Every line from the one with "exec (.registerWrite (0x100000 + 0x1000 * q +" to the one with "(∀ (i : Nat) (v : BitVec 64), 8", including those two, is to be copied exactly; all other lines of the entries below are left out.

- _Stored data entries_
.....

/-! ## Host interface -/

/-- A tail that moves on within a queue's free slots is taken, one of 512 or more or out of range sets DB_ERR; a head within the
entries written is taken; a part in SLEEP with a descriptor pending leaves it. Enabling a queue whose windows are mapped starts
it empty, one with a bad window sets CFG_ERR; disabling ends it or leaves it disabling with every slot to its tail taken (R262 to R264,
R386). -/
def Obligations.QueueRegistersAct : Prop :=
  (∀ (s : State) (q : Nat) (v : BitVec 32), s.Inv → hostReaches s = true → q < 64 → (queue s q).enabled = true →
     let x := queue s q
     let moved := (v.toNat + 512 - x.sqHead) % 512
     (x.disabling = false → v.toNat < 512 → moved ≤ 256 → (x.sqTail + 512 - x.sqHead) % 512 ≤ moved →
       (s.power = .run → exec (.sqTailDoorbell q v) s = .next (noteState s (setQueue s q { x with sqTail := v.toNat }))) ∧
       (s.power = .sleep → x.fetched ≠ v.toNat → ∃ t, exec (.sqTailDoorbell q v) s = .next t ∧
         queue t q = { x with sqTail := v.toNat } ∧ t.power = .run ∧ t.mem = s.mem)) ∧
     (512 ≤ v.toNat ∨ 256 < moved ∨ moved < (x.sqTail + 512 - x.sqHead) % 512 →
       exec (.sqTailDoorbell q v) s = .next (noteState s (setQueue s q { x with dbErr := true }))) ∧
     (v.toNat < 512 → (v.toNat + 512 - x.cqHead) % 512 ≤ (x.cqTail + 512 - x.cqHead) % 512 →
       exec (.cqHeadDoorbell q v) s = .next (noteState s (setQueue s q { x with cqHead := v.toNat }))) ∧
     (512 ≤ v.toNat ∨ (x.cqTail + 512 - x.cqHead) % 512 < (v.toNat + 512 - x.cqHead) % 512 →
       exec (.cqHeadDoorbell q v) s = .next (noteState s (setQueue s q { x with dbErr := true })))) ∧
  (∀ (s : State) (q : Nat) (v : BitVec 64), s.Inv → hostReaches s = true → q < 64 →
     let x := queue s q
     (x.enabled = false → bit1 v.toNat 63 = true → (winsInUse x).all (winOk s) = true →
       ∃ t, exec (.queueEnable q v) s = .next t ∧
         queue t q = { x with ctrl := ctrlMask v.toNat, enabled := true, disabling := false, cfgErr := false, sqHead := 0,
                              sqTail := 0, cqTail := 0, cqHead := 0, fetched := 0, doneSlots := [], offered := [] } ∧
         (∀ n, n ≠ q → queue t n = queue s n) ∧ t.mem = s.mem ∧ t.jobs = s.jobs) ∧
     (x.enabled = false → bit1 v.toNat 63 = true → (winsInUse x).all (winOk s) = false →
       ∃ t, exec (.queueEnable q v) s = .next t ∧ (queue t q).cfgErr = true ∧ (queue t q).enabled = false ∧
         (∀ n, n ≠ q → queue t n = queue s n)) ∧
     (x.enabled = true → x.disabling = false → bit1 v.toNat 63 = false → x.sqHead = x.sqTail →
       s.comps.any (fun c => c.q == q) = false → s.jobs.any (fun j => j.2.q == q) = false →
       ∃ t, exec (.queueDisable q v) s = .next t ∧ (queue t q).enabled = false ∧ (∀ n, n ≠ q → queue t n = queue s n) ∧
         t.comps = s.comps ∧ t.mem = s.mem) ∧
     (x.enabled = true → x.disabling = false → bit1 v.toNat 63 = false →
       ∃ t, exec (.queueDisable q v) s = .next t ∧ ((queue t q).disabling = true ∨ (queue t q).enabled = false) ∧
         (queue t q).fetched = x.sqTail ∧ (queue t q).offered = [] ∧ s.comps <+: t.comps ∧
         (∀ c ∈ t.comps.drop s.comps.length, c.q = q ∧ c.status = 2 ∧ c.cause = 0x0B) ∧ t.mem = s.mem))

/-- A write of DEV_EVENTS clears exactly the events written as 1; the registers of a queue take a value while it is not enabled
and are counted as dropped while it is; an aperture base that is a multiple of the aperture is taken, any other dropped. A
configuration request is answered once BAR0 answers and sets what it names; before that it is told to retry (R256, R258 to R262,
R290). That turning ATS off empties the translation cache (log entry 16), and the fields in which a capability shows what Table 9.1
gives it (log entry 20), are the model's choices, taken from PCI Express. -/
def Obligations.RegistersTakeEffect : Prop :=
  (∀ s : State, s.Inv → hostReaches s = true →
    (∀ v : BitVec 64, v.toNat < 2 ^ 32 →
      exec (.registerWrite 4 4 v) s = .next (noteState s (eventsClear s v.toNat)) ∧
      ∀ i, i < 3 → bit1 (eventsClear s v.toNat).devEvents i = (bit1 s.devEvents i && !bit1 v.toNat i)) ∧
    (∀ (q : Nat) (v : BitVec 64), q < 64 → let x := queue s q
      (x.enabled = false →
        exec (.registerWrite (0x100000 + 0x1000 * q) 8 v) s = .next (noteState s (setQueue s q { x with sqBase := v.toNat })) ∧
        exec (.registerWrite (0x100008 + 0x1000 * q) 8 v) s = .next (noteState s (setQueue s q { x with cqBase := v.toNat })) ∧
        (∀ w, w < 8 → exec (.registerWrite (0x100020 + 0x1000 * q + 16 * w) 8 v) s =
          .next (noteState s (setQueue s q { x with wins := x.wins.set w (v.toNat, (x.wins.getD w (0, 0)).2) }))) ∧
        (v.toNat < 2 ^ 32 → exec (.registerWrite (0x100018 + 0x1000 * q) 4 v) s =
          .next (noteState s (if bit1 v.toNat 29 then setQueue s q { x with dbErr := false } else s)))) ∧
      (x.enabled = true → ∀ o, o < 0xA0 → o % 8 = 0 → o ≠ 0x10 → o ≠ 0x18 →
        exec (.registerWrite (0x100000 + 0x1000 * q + o) 8 v) s = .next (noteState s (bump s 0x3030 8)))) ∧
    (∀ (i : Nat) (v : BitVec 64), i < 8 → v.toNat % (2 ^ s.link.bar2Log / 8) = 0 →
      exec (.apertureBaseWrite i v) s = .next (noteState s { s with apertures := s.apertures.set i v.toNat })) ∧
    (∀ (i : Nat) (v : BitVec 64), 8 ≤ i ∨ v.toNat % (2 ^ s.link.bar2Log / 8) ≠ 0 → exec (.apertureBaseWrite i v) s = .next s)) ∧
  (∀ (s : State) (tag : Nat), s.Inv → s.link.l0 = true → s.link.l12 = false →
    let answered (op : ConfigOp) (v : Nat) : Prop :=
      exec (.configRequest op tag) s = .next (noteState s { s with out := .cfg tag (BitVec.ofNat 64 v) :: s.out })
    (bar0Answers s = true →
      answered .readClass 0x120000 ∧ answered .readSerial s.bringup.uid ∧
      answered .readIds (Config.vendorId.toNat + Config.deviceId.toNat * 2 ^ 16) ∧
      (∀ c, answered (.readCap c) (capValue s c)) ∧
      (∀ b, ∃ t, exec (.configRequest (.setPasid b) tag) s = .next t ∧ t.link = { s.link with pasid := b } ∧ t.ent = s.ent) ∧
      (∀ b, ∃ t, exec (.configRequest (.setAts b) tag) s = .next t ∧ t.link = { s.link with ats := b } ∧
        t.atc = (if b then s.atc else []) ∧ t.ent = s.ent) ∧
      (∀ b, ∃ t, exec (.configRequest (.setPri b) tag) s = .next t ∧ t.link = { s.link with pri := b }) ∧
      (∀ b, ∃ t, exec (.configRequest (.setPriStopped b) tag) s = .next t ∧ t.link = { s.link with priStopped := b }) ∧
      (∀ n, ∃ t, exec (.configRequest (.setPriAlloc n) tag) s = .next t ∧ t.link = { s.link with priAlloc := n }) ∧
      (∀ n, 30 ≤ n → n ≤ 40 → ∃ t, exec (.configRequest (.setBar2Log n) tag) s = .next t ∧ t.link = { s.link with bar2Log := n } ∧
        rd t 0x3000 4 = 2 ^ n)) ∧
    ((s.main = .bringup ∨ s.main = .coldHold) ∧ s.bringup.step < 8 ∨ s.main = .resetting → ∀ op,
      exec (.configRequest op tag) s = .next (noteState s { s with out := .cfgRetry tag :: s.out })))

.....

- _Your response_
        exec (.registerWrite (0x100000 + 0x1000 * q + o) 8 v) s = .next (noteState s (bump s 0x3030 8)))) ∧
    (∀ (i : Nat) (v : BitVec 64), i < 8 → v.toNat % (2 ^ s.link.bar2Log / 8) = 0 →
      exec (.apertureBaseWrite i v) s = .next (noteState s { s with apertures := s.apertures.set i v.toNat })) ∧
    (∀ (i : Nat) (v : BitVec 64), 8 ≤ i ∨ v.toNat % (2 ^ s.link.bar2Log / 8) ≠ 0 → exec (.apertureBaseWrite i v) s = .next s)) ∧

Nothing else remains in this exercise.